-- DATA UNDER STUDY follows --

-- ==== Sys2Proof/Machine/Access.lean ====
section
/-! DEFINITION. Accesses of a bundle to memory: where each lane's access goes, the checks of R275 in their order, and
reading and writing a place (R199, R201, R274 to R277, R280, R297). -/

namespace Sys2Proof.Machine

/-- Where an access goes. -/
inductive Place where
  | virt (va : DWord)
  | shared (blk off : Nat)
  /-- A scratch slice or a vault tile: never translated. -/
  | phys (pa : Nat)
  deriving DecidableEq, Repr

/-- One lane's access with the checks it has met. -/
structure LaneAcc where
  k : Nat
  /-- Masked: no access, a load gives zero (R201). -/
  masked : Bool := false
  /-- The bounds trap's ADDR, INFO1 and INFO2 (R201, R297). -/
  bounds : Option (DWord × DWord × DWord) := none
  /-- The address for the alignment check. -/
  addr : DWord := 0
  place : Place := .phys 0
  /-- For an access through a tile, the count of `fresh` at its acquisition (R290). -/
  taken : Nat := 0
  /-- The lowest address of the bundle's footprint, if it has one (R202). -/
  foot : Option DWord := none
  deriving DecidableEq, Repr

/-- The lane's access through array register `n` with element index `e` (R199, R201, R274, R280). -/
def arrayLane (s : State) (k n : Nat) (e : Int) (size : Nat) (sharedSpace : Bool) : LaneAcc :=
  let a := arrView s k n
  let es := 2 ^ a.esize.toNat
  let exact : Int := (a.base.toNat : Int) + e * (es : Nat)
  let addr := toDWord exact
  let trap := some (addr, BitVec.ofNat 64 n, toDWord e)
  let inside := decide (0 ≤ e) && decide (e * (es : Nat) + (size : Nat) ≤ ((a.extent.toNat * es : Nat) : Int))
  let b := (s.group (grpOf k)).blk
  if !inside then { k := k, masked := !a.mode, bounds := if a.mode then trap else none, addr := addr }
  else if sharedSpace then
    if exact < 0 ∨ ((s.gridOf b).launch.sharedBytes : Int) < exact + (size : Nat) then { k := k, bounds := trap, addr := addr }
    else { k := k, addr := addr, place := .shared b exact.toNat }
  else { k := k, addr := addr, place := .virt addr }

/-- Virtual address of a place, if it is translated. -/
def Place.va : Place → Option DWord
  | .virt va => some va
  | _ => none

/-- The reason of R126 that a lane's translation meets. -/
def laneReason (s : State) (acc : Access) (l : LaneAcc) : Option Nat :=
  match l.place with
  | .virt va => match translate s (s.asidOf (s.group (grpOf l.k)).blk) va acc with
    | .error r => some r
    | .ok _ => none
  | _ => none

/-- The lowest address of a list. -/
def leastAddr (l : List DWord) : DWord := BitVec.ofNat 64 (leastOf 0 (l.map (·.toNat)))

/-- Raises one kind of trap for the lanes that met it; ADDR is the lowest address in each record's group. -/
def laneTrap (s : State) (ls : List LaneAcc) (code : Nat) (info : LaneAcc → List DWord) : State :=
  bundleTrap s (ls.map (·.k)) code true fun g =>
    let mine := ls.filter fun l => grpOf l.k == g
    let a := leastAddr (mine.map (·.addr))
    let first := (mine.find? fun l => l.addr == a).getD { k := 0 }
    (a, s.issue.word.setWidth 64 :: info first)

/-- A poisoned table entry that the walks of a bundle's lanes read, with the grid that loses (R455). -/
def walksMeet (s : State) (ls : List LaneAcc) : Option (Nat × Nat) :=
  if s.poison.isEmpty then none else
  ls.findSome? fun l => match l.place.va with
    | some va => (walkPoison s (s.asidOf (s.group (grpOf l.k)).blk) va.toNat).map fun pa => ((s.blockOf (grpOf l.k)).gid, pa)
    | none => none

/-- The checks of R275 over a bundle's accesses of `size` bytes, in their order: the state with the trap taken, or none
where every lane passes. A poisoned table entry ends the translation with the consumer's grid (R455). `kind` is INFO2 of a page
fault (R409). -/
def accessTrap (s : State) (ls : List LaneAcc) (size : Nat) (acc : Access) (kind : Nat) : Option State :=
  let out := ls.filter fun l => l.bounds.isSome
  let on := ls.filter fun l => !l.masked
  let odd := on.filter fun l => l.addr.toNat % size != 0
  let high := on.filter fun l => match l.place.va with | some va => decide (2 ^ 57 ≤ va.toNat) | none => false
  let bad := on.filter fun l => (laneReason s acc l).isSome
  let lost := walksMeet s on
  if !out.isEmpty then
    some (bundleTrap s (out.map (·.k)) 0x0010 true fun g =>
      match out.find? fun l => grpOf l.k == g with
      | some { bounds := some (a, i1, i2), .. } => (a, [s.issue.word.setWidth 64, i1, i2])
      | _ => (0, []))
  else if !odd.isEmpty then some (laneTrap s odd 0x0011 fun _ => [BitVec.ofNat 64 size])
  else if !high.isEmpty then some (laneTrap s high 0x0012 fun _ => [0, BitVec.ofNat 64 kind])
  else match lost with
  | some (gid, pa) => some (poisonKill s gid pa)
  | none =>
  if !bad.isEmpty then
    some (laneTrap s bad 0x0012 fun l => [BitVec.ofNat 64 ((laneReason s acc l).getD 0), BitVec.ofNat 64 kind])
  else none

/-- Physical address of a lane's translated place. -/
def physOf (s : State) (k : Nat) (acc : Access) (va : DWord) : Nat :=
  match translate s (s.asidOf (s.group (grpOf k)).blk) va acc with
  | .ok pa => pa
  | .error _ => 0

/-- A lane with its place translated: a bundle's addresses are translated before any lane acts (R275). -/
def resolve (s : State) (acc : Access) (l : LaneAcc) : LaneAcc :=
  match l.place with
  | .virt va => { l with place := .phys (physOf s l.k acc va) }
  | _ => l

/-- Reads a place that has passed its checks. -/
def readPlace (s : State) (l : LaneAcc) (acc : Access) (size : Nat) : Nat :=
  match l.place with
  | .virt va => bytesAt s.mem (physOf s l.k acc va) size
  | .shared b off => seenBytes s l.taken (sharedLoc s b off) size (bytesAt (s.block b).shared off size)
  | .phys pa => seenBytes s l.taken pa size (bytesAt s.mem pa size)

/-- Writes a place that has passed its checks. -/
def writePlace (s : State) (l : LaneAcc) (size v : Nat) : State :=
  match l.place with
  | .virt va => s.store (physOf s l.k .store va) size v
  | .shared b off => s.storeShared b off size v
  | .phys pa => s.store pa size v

-- DATA UNDER STUDY concluded --

### REQUIRED ACTION:
Copy out precisely the lines from the line with "let odd := on.filter" to the line with "match out.find? fun" in the material above, including those two lines and omitting all the rest.

### ANSWER:
  let odd := on.filter fun l => l.addr.toNat % size != 0
  let high := on.filter fun l => match l.place.va with | some va => decide (2 ^ 57 ≤ va.toNat) | none => false
  let bad := on.filter fun l => (laneReason s acc l).isSome
  let lost := walksMeet s on
  if !out.isEmpty then
    some (bundleTrap s (out.map (·.k)) 0x0010 true fun g =>
      match out.find? fun l => grpOf l.k == g with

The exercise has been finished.